The APOE 3/3 genotype was slightly more common in the patients with Guillain-Barré syndrome than in controls genotyped in the same laboratory, but this difference did not reach statistical significance when the patients were compared with a different control population. The patients were from southeast England while the control samples were from a Scottish population9 and a mixed population,10 respectively, which may account for the difference as there is an increase in ε4 frequency with increasing latitude. In order to establish if an increase in APOE 3/3 genotype is a true association of Guillain-Barré syndrome, larger studies with case controls from the same district will be required. The APOE 3/3 genotype has not been associated with other types of neurological disease.

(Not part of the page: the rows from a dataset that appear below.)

-- ==== Sys2Proof/Machine/Fetch.lean ====
section
/-! DEFINITION. Fetching a word (02 R30, R31, R54) and the interlock of pending registers (09 R231). -/

namespace Sys2Proof.Machine

/-- What a fetch gives. -/
inductive Fetched where
  | word (w : DWord)
  | fault (code detail : Nat)
  | miss (page : Nat)
  deriving DecidableEq, Repr

/-- The word at a place: its two halves at one moment. -/
def State.wordAt (s : State) (q : Place) : Fetched :=
  let k := q.key / 4
  if q.pol == 2 then .word (pair64 (s.memWord k) (s.memWord (k + 1)))
  else if s.regOf k == .p || s.regOf (k + 1) == .p then .fault fcPoison 0
  else .word (pair64 (s.current k) (s.current (k + 1)))

/-- The word at a place as the issuing agent may still see it: at its grid's launch boundary, or as a conductor thread
fetched it first (02 R31). -/
def State.oldWord (s : State) (q : Place) : Option DWord :=
  if s.me.isWarp then
    ((s.part s.me.part).grids.find s.me.grid).bind (fun g => g.code.map (fun m =>
      let k := if g.codeLines.contains (lineOf (q.key / 4)) then q.key / 4 else throughKey (q.key / 4)
      pair64 (Memory.word m k) (Memory.word m (k + 1))))
  else s.me.fetched.find (s.issuePc.toNat / 8)

/-- A word that is fetched, where software has written it since: the old word or the new one, by a free value for each
fetch (02 R31). DESIGN CHOICE (notes/assumptions/77.md): a conductor thread, too, may find the old word or the new one
until its next acquire. -/
def State.oldOrNew (s : State) (old : Option DWord) (new : DWord) : State × DWord :=
  match old with
  | none => (s, new)
  | some w => if w == new then (s, new) else (s.takeFree, if Config.choice s.free % 2 == 0 then w else new)

/-- A fetch reaches the place of its word: it is counted, and its line is filled (04 R119; 05 R126). -/
def State.reachCode (s : State) (q : Place) : State :=
  if q.pol == 2 then s
  else (((s.countDue (s.counterOf s.issuePc.toNat q.leaf) (lineOf (q.key / 4))).touchHost (q.key / 4)).countMiss
    s.me.part (countsIn s.me.id s.me.ctx) (lineOf (q.key / 4))).fillWay (lineOf (q.key / 4))

/-- The issuing agent's word at `issuePc`, which a conductor thread keeps until its next acquire (02 R31). -/
def State.fetch (s : State) : State × Fetched :=
  match s.locate .g s.issuePc { ex := true } with
  | .fault e => (s, .fault e.code e.detail)
  | .miss page => (s, .miss page)
  | .place q =>
    let s1 := s.reachCode q
    match s1.wordAt q with
    | .word w =>
      let r := s1.oldOrNew (s.oldWord q) w
      (if r.1.me.isWarp then r.1
        else r.1.updMe (fun a => { a with fetched := a.fetched.set (s.issuePc.toNat / 8) r.2 }), .word r.2)
    | r => (s1, r)

/-! ### The interlock (09 R231) -/

/-- A word that reads or writes %iexc or %fexc by name, which waits for the status of every earlier word (09 R228, R230;
10 R252). (DEDUCED, notes/assumptions/73.md.) -/
def namesFexc : Instr → Bool
  | .smov w => w.a.toNat == 17 || w.a.toNat == 18
  | .smovw w => w.a.toNat == 17 || w.a.toNat == 18
  | _ => false

/-- The registers a word reads or writes, its guard among them (09 R231). -/
def Instr.named (i : Instr) : List Nat :=
  let guard (g : BitVec 8) : List Nat := if g == 0 then [] else [g.toNat]
  match i.fields with
  | .w3 major fn w => guard w.g ++ (match w3Shape major fn w with
      | some h => w3Named h w
      | none => [])
  | .wi _ fn w => (if fn == 10 then [w.d.toNat] else fieldRegs .tyf w.ty w.d)
      ++ (if fn == 8 then [] else if fn == 9 then [] else fieldRegs .tyf w.ty w.a)
  | .wm major fn w => guard w.g ++ addrRegs w.sp w.a ++ (if major == 0x18 && fn == 4 then [] else groupRegs w.d w.sz.toNat)
  | .wb _ fn w => guard w.g ++ (match fn with
      | 1 | 3 | 4 | 5 => pairRegs w.reg
      | 2 => [w.reg.toNat]
      | _ => [])
  | .pair p => slotNamed p.s0 ++ slotNamed p.s1
  | .word | .step => []

/-- The pending write that a word of an agent awaits: of its lowest-numbered such register (09 R231; 16 R408). -/
def Agent.awaits (a : Agent) (i : Instr) : Option Pend :=
  let ns := if namesFexc i then 256 :: Instr.named i else Instr.named i
  (a.pend.filter (fun p => ns.contains (rowReg p.row))).foldl (fun m p => match m with
    | none => some p
    | some q => if rowReg p.row < rowReg q.row then some p else some q) none

/-- The group at an address may issue as far as parks go: it has threads, and no unfinished wait holds it. -/
def Agent.open_ (a : Agent) (pc : DWord) : Bool :=
  !(a.groupAt pc).isEmpty && (match a.parkAt pc with
    | none => true
    | some p => p.done || p.ready)

/-- The addresses of an agent's groups, by its lowest threads. -/
def Agent.groupPcs (a : Agent) : List DWord :=
  ((a.threads.filter (fun t => t.st == .runnable)).map (·.pc)).eraseDups

end Sys2Proof.Machine
end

We did not find evidence to support the hypothesis that APOE genotype influences outcome in Guillain-Barré syndrome, either in terms of absolute outcome or in the degree of improvement from the point of maximal disability on a seven point scale. We excluded the four patients who had died from the analysis because death in Guillain-Barré syndrome is usually a result of non-neurological complications. Repeating the analysis including these patients did not alter the conclusions.

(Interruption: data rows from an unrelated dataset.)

-- ==== Sys2Proof/Machine/Lifecycle.lean ====
section
/-! DEFINITION. The lives of clusters, grids and stops: placement and start (13 R333 to R336), a grid's end (13 R337),
the stop line's roll call (14 R352 to R356), quiescence and slices (14 R362, R365), and the knell's timers
(14 R369 to R372). -/

namespace Sys2Proof.Machine

/-! ### Clusters and grids -/

def execGatedChimeWait (part grid cluster : Nat) (s : State) : Out := .next (s.gatedChime part grid cluster)
def execClusterAdmission (part : Nat) (s : State) : Out := .next (s.admitNext part)
def execClusterStart (cluster : Nat) (s : State) : Out := .next (s.startCluster cluster)

/-- Accesses, registration requests, commands and detached work of a grid are outstanding (06 R157; 13 R346). -/
def State.outstanding (s : State) (p k : Nat) : Bool :=
  s.accesses.anyV (fun a => a.part == p && a.grid == k) || s.regReqs.anyV (fun r => r.part == p && r.grid == k) || s.cmds.anyV (·.ofGrid p k)
    || s.cores.anyV (fun c => c.tracker.any (fun d => d.part == p && d.grid == k))

/-- Some warp of a grid has a thread that has not exited. -/
def State.gridRuns (s : State) (p k : Nat) : Bool := (s.warpsOf p k).any (fun a => a.threads.any Thread.live)

/-- A fault of a stop in progress has been charged to the grid. -/
def Part.chargedWith (q : Part) (k : Nat) : Bool := q.stop.any (fun st => st.charged.any (fun e => e.1 == k))

/-- Every cluster of a grid has retired. -/
def Grid.allRetired (g : Grid) : Bool := g.placed == g.units && g.retired.length == Desc.ncl g.d

/-- GRID_COMPLETION (13 R337): a grid ends DONE once every cluster has retired and its work has drained, and
CHECKPOINTED, where its handlers save it, once its last warp has exited (14 R370); where a write-block held its record, the record is
written (13 R340). -/
def State.gridCompletion (s : State) (p k : Nat) : State :=
  match (s.part p).grids.find k with
  | none => s
  | some g =>
    if g.st == .ended then s
    else if g.ending.isSome then s.writeRecord p k
    else if s.outstanding p k || s.gridRuns p k || (s.part p).chargedWith k then s
    else if g.fate == .checkpoint && !g.hwRoute then s.endGrid p k stCheckpointed
    else if g.allRetired then s.endGrid p k stDone
    else s

def execGridCompletion (part grid : Nat) (s : State) : Out := .next (s.gridCompletion part grid)

/-! ### The stop line (14 R352 to R356) -/

/-- The view of an engine; none for a warp slot that holds no warp. (DEDUCED, notes/assumptions/66.md.) -/
def State.stopView (s : State) (p : Nat) (e : EngineId) : Option StopView :=
  let killed (c : Command) : Nat := if (s.part p).chargedWith c.grid then 1 else 0
  match e with
  | .warp c sl => (s.agent (c * 32 + sl)).map (fun a => { pc := a.nextPc, grid := a.grid, ctx := a.ctx })
  | .conductor t => (s.agent (8192 + t)).map (fun a => if a.runs then { pc := a.nextPc, ctx := a.ctx } else {})
  | .copy k => some (match s.runningOn k with
    | some (_, c) => { grid := c.grid, ctx := c.ctx, replays := killed c }
    | none => {})
  | .matrix c => some ((s.matrixView c (fun _ => true) (fun _ => true) killed).getD {})
  | .walker q w => some ((s.walkerView q w (fun _ => true)).getD {})

/-- A matrix unit reaches its stop point at the end of its mma (14 R352). -/
def State.mmaRuns (s : State) : EngineId → Bool
  | .matrix c => !(s.coreOf c).mma.isEmpty
  | _ => false

/-- The walk that a walker has still to read to its end before it stops (14 R352). -/
def State.walkOn (s : State) : EngineId → Option (Nat × Walk)
  | .walker p w => ((s.walking p)[w]?).bind (fun i => (s.walks.find i).map (fun k => (i, k)))
  | _ => none

/-- A walker reads its walk to its end, whose result it delivers as it resumes; other engines have none (14 R352). -/
def State.endWalk (s : State) (e : EngineId) : State :=
  match s.walkOn e with
  | some (i, _) => s.readWalk i
  | none => s

/-- ENGINE_STOP_POINT: an engine reaches its stop point, writes its record and acknowledges (14 R352 to R355). -/
def State.stopPoint (s : State) (p : Nat) (e : EngineId) : State :=
  match (s.part p).stop with
  | none => s
  | some st =>
    if st.reached.contains e || !(s.enginesOf p).contains e || s.mmaRuns e || (s.walkOn e).any (fun x => s.walkStuck x.2) then s
    else match s.stopView p e with
      | none => s
      | some v =>
        let own := st.faults.find? (fun f => f.engine == e)
        let cause := st.first.any (fun f => f.engine == e)
        let skid := if cause then 0 else (Config.skid s.free).toNat
        let s0 := s.endWalk e
        let s1 := match own with
          | some f => s0.stopRecord p e (if cause then f.tick else s.tick) (match e with
              | .warp _ _ => f.pc
              | _ => v.pc) f.addr st.num f.info f.grid f.ctx f.reason skid v.replays
          | none => s0.stopRecord p e s.tick v.pc 0 st.num 0 v.grid v.ctx 1 skid v.replays
        let held (a : Agent) : Agent := { a with heldSince := some (a.heldSince.getD s.tick) }
        let s2 := match e with
          | .warp c sl => s1.updAgent (c * 32 + sl) held
          | .conductor t => s1.updAgent (8192 + t) held
          | _ => s1
        s2.takeFree.updPart p (fun q => { q with
          stop := some { st with reached := e :: st.reached, acks := st.acks + 1 } })

def execEngineStopPoint (part : Nat) (engine : EngineId) (s : State) : Out := .next (s.stopPoint part engine)

/-- Every engine of a partition has acknowledged its stop (14 R355). -/
def State.allReached (s : State) (p : Nat) (st : Stop) : Bool := (s.enginesOf p).all st.reached.contains

/-- Engines that no other mark holds resume (14 R352, R356). -/
def State.releaseStop (s : State) (p : Nat) : State :=
  let free (a : Agent) : Bool := a.halted == .none || a.halted == .stop
  s.takeUp p free (fun _ => false)

/-- A thread of a partition and a grid's faulted end (14 R356): each grid charged ends FAULTED with its first code. -/
def State.endCharged (s : State) (p : Nat) (st : Stop) : State :=
  st.charged.foldl (fun (t : State) e => t.endGrid p e.1 stFaulted) s

/-- What waited for the end of a stop: halts that the host asked for, then a knell (14 R373). -/
def State.afterStop (s : State) (p : Nat) : State :=
  let due := (s.part p).contexts.keysOf (·.haltDue)
  let s1 := due.foldl (fun (t : State) c => ((t.updContext p c (fun x => { x with haltDue := false })).haltCtx p c 4 .halt).1) s
  (s1.knellStart p).knellStops p

/-- ROLL_CALL_COMPLETE: the summary is written, the charged grids end FAULTED, the other engines resume, and the host
is signalled (14 R355, R356; 15 R395). -/
def State.rollCall (s : State) (p : Nat) : State :=
  match (s.part p).stop with
  | none => s
  | some st =>
    if !s.allReached p st then s
    else
      let f : FaultRec := st.first.getD ⟨0, 0, 0, 0, 0, 0xFF, 0, .walker 0 0, 0⟩
      let s1 := s.summary p f.pc f.addr f.info st.num f.grid f.ctx st.reason st.acks
      let s2 := (s1.endCharged p st).updPart p (fun q => { q with stop := none })
      ((s2.releaseStop p).afterStop p).fireVf p none 1

def execRollCallComplete (part : Nat) (s : State) : Out := .next (s.rollCall part)

/-! ### Quiescence, slices and the knell's timers -/

def execQuiescenceComplete (part ctx : Nat) (s : State) : Out := .next (s.quiesced part ctx)
def execSliceExpiry (part : Nat) (s : State) : Out := .next (s.sliceExpiry part)

/-- An event of the knell for every partition. -/
def State.eachPart (s : State) (f : State → Nat → State) : State := s.parts.keys.foldl f s

def execKnellDecision (s : State) : Out := .next (s.eachPart State.knellDecide)
def execKnellRecompute (s : State) : Out := .next (s.eachPart State.knellRecompute)
def execKnellDeadline (s : State) : Out := .next (s.eachPart State.knellDeadline)
def execPreemptLimitExpiry (s : State) : Out := .next (s.eachPart State.preemptLimit)

end Sys2Proof.Machine
end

Our finding is in contrast with analogous CNS disorders (for example, multiple sclerosis) in which the APOE genotype does appear to have an influence.1–3 In the CNS, apoE synthesised locally is believed to be the major lipid transport protein. In the peripheral nervous system apoE is involved in recycling of lipids after peripheral nerve injury, both for remyelination and for axonal regeneration. However, other lipoproteins might compensate for isoform specific differences in apoE function in the peripheral nervous system.

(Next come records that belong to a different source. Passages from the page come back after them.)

-- ==== Sys2Proof/Machine/Issue.lean ====
section
/-! DEFINITION. One step of the package: a word issues (02 R52 to R54; 09 R231; 11 R276), or a step of the hardware takes
place, as the plan says or in the model's own order where it says nothing (notes/assumptions/8.md). -/

namespace Sys2Proof.Machine

/-! ### Issue -/

/-- An outcome's next state carried on. -/
def andThen (o : Out) (f : State → State) : Out :=
  match o with
  | .next s => .next (f s)
  | .fault r => .fault r
  | .refused r => .refused r

/-- The engine of an agent may proceed: no stop line, no stopped slice holds it. -/
def State.engineFree (s : State) (a : Agent) : Bool :=
  a.kind == .management || ((s.parts.find a.part).isSome && !(s.part a.part).holds a.engine)

/-- The group at an address is the one that issued last: it holds the first of that one's lanes that can still run, for
lanes exit and are held at meeting points (11 R276). -/
def Agent.wentLast (a : Agent) (pc : DWord) : Bool :=
  (a.lastLanes.find? (fun l => (a.threads[l]?).any (·.st == .runnable))).any (a.groupAt pc).contains

/-- No other group of the warp has waited while this one issued 256 words in a row, or has yielded (11 R276, R294). -/
def Agent.fair (a : Agent) (pc : DWord) : Bool :=
  !((a.yielded || 256 ≤ a.inRow) && a.wentLast pc) || !a.groupPcs.any (fun c => c != pc && a.open_ c)

/-- A spin's 17 clk are over, at the clock as it is now (00 R4; 11 R294). -/
def State.spinOver (s : State) (a : Agent) : Bool :=
  a.quiet.all (fun t => t + s.clkTicks (dieOf a.core) 17 ≤ s.tick)

/-- A group of an agent may issue its word: it is set aside by nothing, no spin holds it back, its warp is in the active set, no park holds it,
and no PREEMPT is due (11 R276; 13 R342; 14 R352, R359). -/
def State.mayIssue (s : State) (a : Agent) (pc : DWord) : Bool :=
  a.halted == .none && s.spinOver a && s.engineFree a && a.open_ pc && a.fair pc
    && (if a.isWarp then a.sched == .active && !(a.preempt && a.loops.isEmpty)
      else a.kind == .management || bitN a.xqctl.toNat 9)

/-- A conductor thread's turn: its core takes its ready threads in round-robin order of their numbers (13 R324). -/
def State.inTurn (s : State) (a : Agent) : Bool :=
  match a.kind with
  | .conductor n =>
    let ready (t : Nat) : Bool := (s.agent (8192 + t)).any (fun b => b.groupPcs.any (s.mayIssue b))
    (((List.range 8).map (fun i => n / 8 * 8 + (s.threadTurn.get 7 (n / 8) + 1 + i) % 8)).find? ready).all (· == n)
  | _ => true

/-- The word waits for a pending register: its group parks until the write, and event 2 counts it (09 R231; 13 R342;
16 R406). (DESIGN CHOICE, notes/assumptions/55.md.) -/
def State.parkReg (s : State) (q : Pend) : State :=
  match s.parked with
  | some _ => s
  | none => (s.countMine 2 1).updMe (fun a => { a with
      parks := { pc := s.issuePc, wait := .reg q.req, since := s.tick, t0 := s.tick, begun := false } :: a.parks })

/-- A fetch has missed: its group parks for the walk, its word not begun (04 R111). -/
def State.parkFetch (s : State) (q : State × Option Nat) : State :=
  let begun := s.parked.any (·.begun)
  let t := match q.2 with
    | some w => q.1.park (.walk w)
    | none => q.1.park .retry
  t.updMe (fun a => { a with parks := a.parks.map (fun p => if p.pc == s.issuePc then { p with begun := begun } else p) })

The relatively low prevalence of APOE ε2 and ε4 alleles means that a study of this size has limited power. In studies of other neurological diseases the APOE genotype induced effects of the magnitude of a 25% reduction in good outcome. This study only had 33% power to detect a true 25% reduction in the proportion of patients with a “good” outcome at one year in those carrying the APOE ε4 allele, but did have 96% power to detect a 50% decrease in the proportion of “good” outcome patients. It is thus reasonably certain that differences in outcome in Guillain-Barré syndrome of this order do not exist between those with and without APOE ε4 alleles.